Problem requirements
Beneath this line are the data; copy exactly the part of them that opens with the line containing "fun y => f x y" and closes with the line containing "some (setCommand fs)", and only that part.

Excerpted records
-- ==== Sys2Proof/Machine/BenchFamily.lean ====
section
/-! DEFINITION. The meanings of the bench's commands: BENCH_CHARACTER_RECEIVED, BENCH_LINE_REFUSED, the command lines
PACK to SHOW_LOAN, NOTICE_SEND, and TRAY_AGE_EXPIRY (chapters 9 and 10). -/

namespace Sys2Proof.Machine

/-- A command of the bench other than RESET, with its fields (R169). -/
inductive BenchCommand where
  | pack (loan : BenchLoan) (container : Nat)
  | pick (loan : BenchLoan)
  | back (loan : BenchLoan)
  | shelve (serial shelf : Nat)
  | nocart (loan : BenchLoan)
  | noset (loan : BenchLoan)
  | dispatch
  | drop (title edition : Nat)
  | set (title edition volumes copies : Nat)
  | showSockets
  | showTrays
  | showLoan (loan : BenchLoan)
  | reset
  deriving DecidableEq, Repr

/-! ### Reading a line (R169) -/

/-- The runs of characters between the separators. -/
def splitBytes (sep : Byte) : List Byte → List (List Byte)
  | [] => [[]]
  | b :: bs =>
    match splitBytes sep bs with
    | [] => [[]]
    | p :: ps => if b = sep then [] :: p :: ps else (b :: p) :: ps

/-- A digit's value. -/
def digitOf (b : Byte) : Option Nat := if 48 ≤ b.toNat ∧ b.toNat ≤ 57 then some (b.toNat - 48) else none

/-- The number a run of digits writes. -/
def digitsValue : Nat → List Byte → Option Nat
  | acc, [] => some acc
  | acc, b :: bs => (digitOf b).bind fun d => digitsValue (10 * acc + d) bs

/-- A group of 1 to 10 digits that is not above 4,294,967,295 (R169). -/
def groupOfDigits (bs : List Byte) : Option Nat :=
  if 1 ≤ bs.length ∧ bs.length ≤ 10 then
    (digitsValue 0 bs).bind fun n => if n ≤ 4294967295 then some n else none
  else none

/-- A loan field: two groups of digits joined by a full stop (R169). -/
def loanField (bs : List Byte) : Option BenchLoan :=
  match splitBytes 46 bs with
  | [a, b] => (groupOfDigits a).bind fun x => (groupOfDigits b).map fun y => ⟨x, y⟩
  | _ => none

/-- A command whose one field is a loan. -/
def loanCommand (f : BenchLoan → BenchCommand) : List (List Byte) → Option BenchCommand
  | [l] => (loanField l).map f
  | _ => none

/-- A command of two numbers. -/
def pairCommand (f : Nat → Nat → BenchCommand) : List (List Byte) → Option BenchCommand
  | [a, b] => (groupOfDigits a).bind fun x => (groupOfDigits b).map fun y => f x y
  | _ => none

/-- PACK's fields. -/
def packCommand : List (List Byte) → Option BenchCommand
  | [l, c] => (loanField l).bind fun x => (groupOfDigits c).map fun y => .pack x y
  | _ => none

/-- SET's fields. -/
def setCommand : List (List Byte) → Option BenchCommand
  | [a, b, c, d] =>
    (groupOfDigits a).bind fun t => (groupOfDigits b).bind fun e => (groupOfDigits c).bind fun v =>
      (groupOfDigits d).map fun k => .set t e v k
  | _ => none

/-- A command without fields. -/
def bareCommand (c : BenchCommand) : List (List Byte) → Option BenchCommand
  | [] => some c
  | _ => none

/-- The words of SHOW, up to its second (R169).  DESIGN CHOICE: after two spaces, or one that ends the line, the second
word is empty, and so matches none (log entry 24). -/
def showCommand : List (List Byte) → Option (Option BenchCommand)
  | [] => none
  | w :: fs =>
    if w = ascii "SOCKETS" then some (bareCommand .showSockets fs)
    else if w = ascii "TRAYS" then some (bareCommand .showTrays fs)
    else if w = ascii "LOAN" then some (loanCommand .showLoan fs)
    else none

/-- A line's words: none where the command word is unknown, and then none within where the form is wrong (R169). -/
def commandOf : List (List Byte) → Option (Option BenchCommand)
  | [] => none
  | w :: fs =>
    if w = ascii "PACK" then some (packCommand fs)
    else if w = ascii "PICK" then some (loanCommand .pick fs)
    else if w = ascii "BACK" then some (loanCommand .back fs)
    else if w = ascii "SHELVE" then some (pairCommand .shelve fs)
    else if w = ascii "NOCART" then some (loanCommand .nocart fs)
    else if w = ascii "NOSET" then some (loanCommand .noset fs)
    else if w = ascii "DISPATCH" then some (bareCommand .dispatch fs)
    else if w = ascii "DROP" then some (pairCommand .drop fs)
    else if w = ascii "SET" then some (setCommand fs)
    else if w = ascii "RESET" then some (bareCommand .reset fs)
    else if w = ascii "SHOW" then showCommand fs
    else none

/-- The text of a run of characters. -/
def textOf (bs : List Byte) : String := String.ofList (bs.map fun b => Char.ofNat b.toNat)

/-- The command word of a line: the characters up to its first space, or its first two words for SHOW (R169).  DESIGN
CHOICE: SHOW before two spaces, or before one that ends the line, has an empty second word, and its command word ends in
the space (log entry 24). -/
def commandWord (line : List Byte) : String :=
  match splitBytes 32 line with
  | [] => ""
  | [w] => textOf w
  | w :: v :: _ => if w = ascii "SHOW" then textOf w ++ " " ++ textOf v else textOf w

/-! ### The tests before the owner (R167, R169) -/

/-- The commands that LISTEN does not refuse (R169). -/
def listenAllows (word : String) : Bool :=
  word == "SHOW SOCKETS" || word == "SHOW TRAYS" || word == "SHOW LOAN" || word == "RESET"

/-- The refusal before start ends, of any command other than RESET (R169, test 1). -/
def State.startRefuses (s : State) (word : String) : Bool := s.start.phase != .running && word != "RESET"

/-- The refusal in LISTEN (R169, test 3). -/
def State.listenRefuses (s : State) (word : String) : Bool := s.line.state == .listen && !listenAllows word

/-- What the Bench Port makes of the line in its buffer at the carriage return: a refusal with the command word it
names, a command, or nothing for an empty line (R167, R169). -/
def State.lineOutcome (s : State) : Except (RefuseReason × String) (Option BenchCommand) :=
  let word := commandWord s.bench.buffer
  if 0 < s.bench.extra then .error (.long, "")
  else if s.bench.bad then .error (.form, word)
  else if s.bench.buffer = [] then .ok none
  else if s.startRefuses word then .error (.starting, word)
  else
    match commandOf (splitBytes 32 s.bench.buffer) with
    | none => .error (.unknown, word)
    | some c =>
      if s.listenRefuses word then .error (.listen, word)
      else
        match c with
        | none => .error (.form, word)
        | some c => .ok (some c)

/-- The input line buffer is emptied for the next line (R167). -/
def State.emptyBuffer (s : State) : State :=
  { s with bench := { s.bench with buffer := [], extra := 0, bad := false } }

/-! ### The owners (R169) -/

/-- A command that writes records goes to its owner, and the event ends. -/
def State.owned (s : State) (w : RecordWrite) (f : State → State) : State := finish w (f s)

/-- The tests of R169 that a command line's word can fail, before its owner takes it as one event. -/
def State.tested (s : State) (word : String) (f : State → State) : State :=
  if s.startRefuses word then s.emptyBuffer.refuse .starting word
  else if s.listenRefuses word then s.emptyBuffer.refuse .listen word
  else f s.emptyBuffer

/-- The owner of a command takes it (R169). -/
def State.runCommand (s : State) (w : RecordWrite) : BenchCommand → State
  | .pack l c => s.tested "PACK" (·.owned w (·.pack l c))
  | .pick l => s.tested "PICK" (·.owned w (·.pick l))
  | .back l => s.tested "BACK" (·.owned w (·.back l))
  | .shelve x k => s.tested "SHELVE" (·.owned w (·.shelve x k))
  | .nocart l => s.tested "NOCART" (·.owned w (·.nocart l))
  | .noset l => s.tested "NOSET" (·.owned w (·.noset l))
  | .dispatch => s.tested "DISPATCH" (·.owned w (·.dispatch))
  | .drop t e => s.tested "DROP" (·.owned w (·.drop t e))
  | .set t e v k => s.tested "SET" (·.owned w (·.installSet t e v k))
  | .showSockets => s.tested "SHOW SOCKETS" (·.showSockets)
  | .showTrays => s.tested "SHOW TRAYS" (·.showTrays)
  | .showLoan l => s.tested "SHOW LOAN" (·.showLoan l)
  | .reset => s.afterReset

/-- PACK loan container (R156 to R158, R169). -/
def execPack (loan : BenchLoan) (container : Nat) (w : RecordWrite) (s : State) : Answer :=
  .next (s.tested "PACK" (·.owned w (·.pack loan container)))

/-- PICK loan (R58, R169). -/
def execPick (loan : BenchLoan) (w : RecordWrite) (s : State) : Answer :=
  .next (s.tested "PICK" (·.owned w (·.pick loan)))

/-- BACK loan (R150, R169). -/
def execBack (loan : BenchLoan) (w : RecordWrite) (s : State) : Answer :=
  .next (s.tested "BACK" (·.owned w (·.back loan)))

/-- SHELVE serial shelf (R129, R169). -/
def execShelve (serial shelf : Nat) (w : RecordWrite) (s : State) : Answer :=
  .next (s.tested "SHELVE" (·.owned w (·.shelve serial shelf)))

/-- NOCART loan (R69, R169). -/
def execNocart (loan : BenchLoan) (w : RecordWrite) (s : State) : Answer :=
  .next (s.tested "NOCART" (·.owned w (·.nocart loan)))

/-- NOSET loan (R70, R169). -/
def execNoset (loan : BenchLoan) (w : RecordWrite) (s : State) : Answer :=
  .next (s.tested "NOSET" (·.owned w (·.noset loan)))

/-- DISPATCH (R160 to R162, R169). -/
def execDispatch (w : RecordWrite) (s : State) : Answer := .next (s.tested "DISPATCH" (·.owned w (·.dispatch)))

/-- DROP title edition (R126, R169). -/
def execDrop (title edition : Nat) (w : RecordWrite) (s : State) : Answer :=
  .next (s.tested "DROP" (·.owned w (·.drop title edition)))

/-- SET title edition volumes copies (R132, R169). -/
def execSet (title edition volumes copies : Nat) (w : RecordWrite) (s : State) : Answer :=
  .next (s.tested "SET" (·.owned w (·.installSet title edition volumes copies)))

/-- SHOW SOCKETS (R169, R170). -/
def execShowSockets (s : State) : Answer := .next (s.tested "SHOW SOCKETS" (·.showSockets))

/-- SHOW TRAYS (R169, R171). -/
def execShowTrays (s : State) : Answer := .next (s.tested "SHOW TRAYS" (·.showTrays))

/-- SHOW LOAN loan (R169, R172). -/
def execShowLoan (loan : BenchLoan) (s : State) : Answer := .next (s.tested "SHOW LOAN" (·.showLoan loan))

/-! ### Characters and refused lines (R167) -/

/-- The carriage return ends the line in the buffer. -/
def State.endLine (s : State) (w : RecordWrite) : State :=
  match s.lineOutcome with
  | .error (why, word) => s.emptyBuffer.refuse why word
  | .ok none => s.emptyBuffer
  | .ok (some c) => s.emptyBuffer.runCommand w c

/-- A mark: the line is bad (R167). -/
def State.markBad (s : State) : State := { s with bench := { s.bench with bad := true } }

/-- A printable character joins the buffer, or is counted once the buffer holds 40 (R167). -/
def State.keepCharacter (s : State) (b : Byte) : State :=
  if s.bench.buffer.length < 40 then { s with bench := { s.bench with buffer := s.bench.buffer ++ [b] } }
  else { s with bench := { s.bench with extra := s.bench.extra + 1 } }

/-- BENCH_CHARACTER_RECEIVED: a character of the bench line is taken; a carriage return ends the line, which is refused,
run, or ignored when it is empty (R167, R169).  A carriage return or a line feed received with a framing error falls under
two of the rules of R167; the model marks the line bad and neither ends it nor discards the character without a mark
(DESIGN CHOICE, log entry 29). -/
def execBenchCharacterReceived (code : Byte) (framing : Bool) (w : RecordWrite) (s : State) : Answer :=
  .next <|
    if framing then s.markBad
    else if code = 13 then s.endLine w
    else if code = 10 then s
    else if 32 ≤ code.toNat ∧ code.toNat ≤ 126 then s.keepCharacter code
    else s.markBad

/-- BENCH_LINE_REFUSED: the carriage return of a line that the Bench Port refuses (R167, R169). -/
def execBenchLineRefused (s : State) : Answer :=
  .next <|
    match s.lineOutcome with
    | .error (why, word) => s.emptyBuffer.refuse why word
    | .ok _ => s

/-! ### Notices and tray ages (R159, R168, R173) -/

/-- NOTICE_SEND: the head notice leaves the queue and is sent (R168, R173). -/
def execNoticeSend (s : State) : Answer :=
  .next <|
    match s.bench.notices with
    | [] => s
    | x :: xs =>
      { s with bench := { s.bench with notices := xs, lost := false, sent := noticeBytes s.bench.lost x } }

/-- The age of a tray has reached its maximum (R159). -/
def State.aged (s : State) (x : Tray) : Bool :=
  x.state == .filling && decide (x.maxAge * 3600 ≤ (s.time.sec - x.opened).toNat)

/-- TRAY_AGE_EXPIRY: a FILLING tray reaches its maximum age and closes, or is freed when it is empty; tray ages run from
the end of start on (R159, R174). -/
def execTrayAgeExpiry (r : Fin 16) (w : RecordWrite) (s : State) : Answer :=
  .next <|
    match s.tray r with
    | some x =>
      if s.start.phase = .running ∧ s.aged x = true then
        finish w (if x.loans.isEmpty then s.setTray r none else s.closeTray r x)
      else s
    | none => s

end Sys2Proof.Machine
end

Answer area
  | [a, b] => (groupOfDigits a).bind fun x => (groupOfDigits b).map fun y => f x y
  | _ => none

/-- PACK's fields. -/
def packCommand : List (List Byte) → Option BenchCommand
  | [l, c] => (loanField l).bind fun x => (groupOfDigits c).map fun y => .pack x y
  | _ => none

/-- SET's fields. -/
def setCommand : List (List Byte) → Option BenchCommand
  | [a, b, c, d] =>
    (groupOfDigits a).bind fun t => (groupOfDigits b).bind fun e => (groupOfDigits c).bind fun v =>
      (groupOfDigits d).map fun k => .set t e v k
  | _ => none

/-- A command without fields. -/
def bareCommand (c : BenchCommand) : List (List Byte) → Option BenchCommand
  | [] => some c
  | _ => none

/-- The words of SHOW, up to its second (R169).  DESIGN CHOICE: after two spaces, or one that ends the line, the second
word is empty, and so matches none (log entry 24). -/
def showCommand : List (List Byte) → Option (Option BenchCommand)
  | [] => none
  | w :: fs =>
    if w = ascii "SOCKETS" then some (bareCommand .showSockets fs)
    else if w = ascii "TRAYS" then some (bareCommand .showTrays fs)
    else if w = ascii "LOAN" then some (loanCommand .showLoan fs)
    else none

/-- A line's words: none where the command word is unknown, and then none within where the form is wrong (R169). -/
def commandOf : List (List Byte) → Option (Option BenchCommand)
  | [] => none
  | w :: fs =>
    if w = ascii "PACK" then some (packCommand fs)
    else if w = ascii "PICK" then some (loanCommand .pick fs)
    else if w = ascii "BACK" then some (loanCommand .back fs)
    else if w = ascii "SHELVE" then some (pairCommand .shelve fs)
    else if w = ascii "NOCART" then some (loanCommand .nocart fs)
    else if w = ascii "NOSET" then some (loanCommand .noset fs)
    else if w = ascii "DISPATCH" then some (bareCommand .dispatch fs)
    else if w = ascii "DROP" then some (pairCommand .drop fs)
    else if w = ascii "SET" then some (setCommand fs)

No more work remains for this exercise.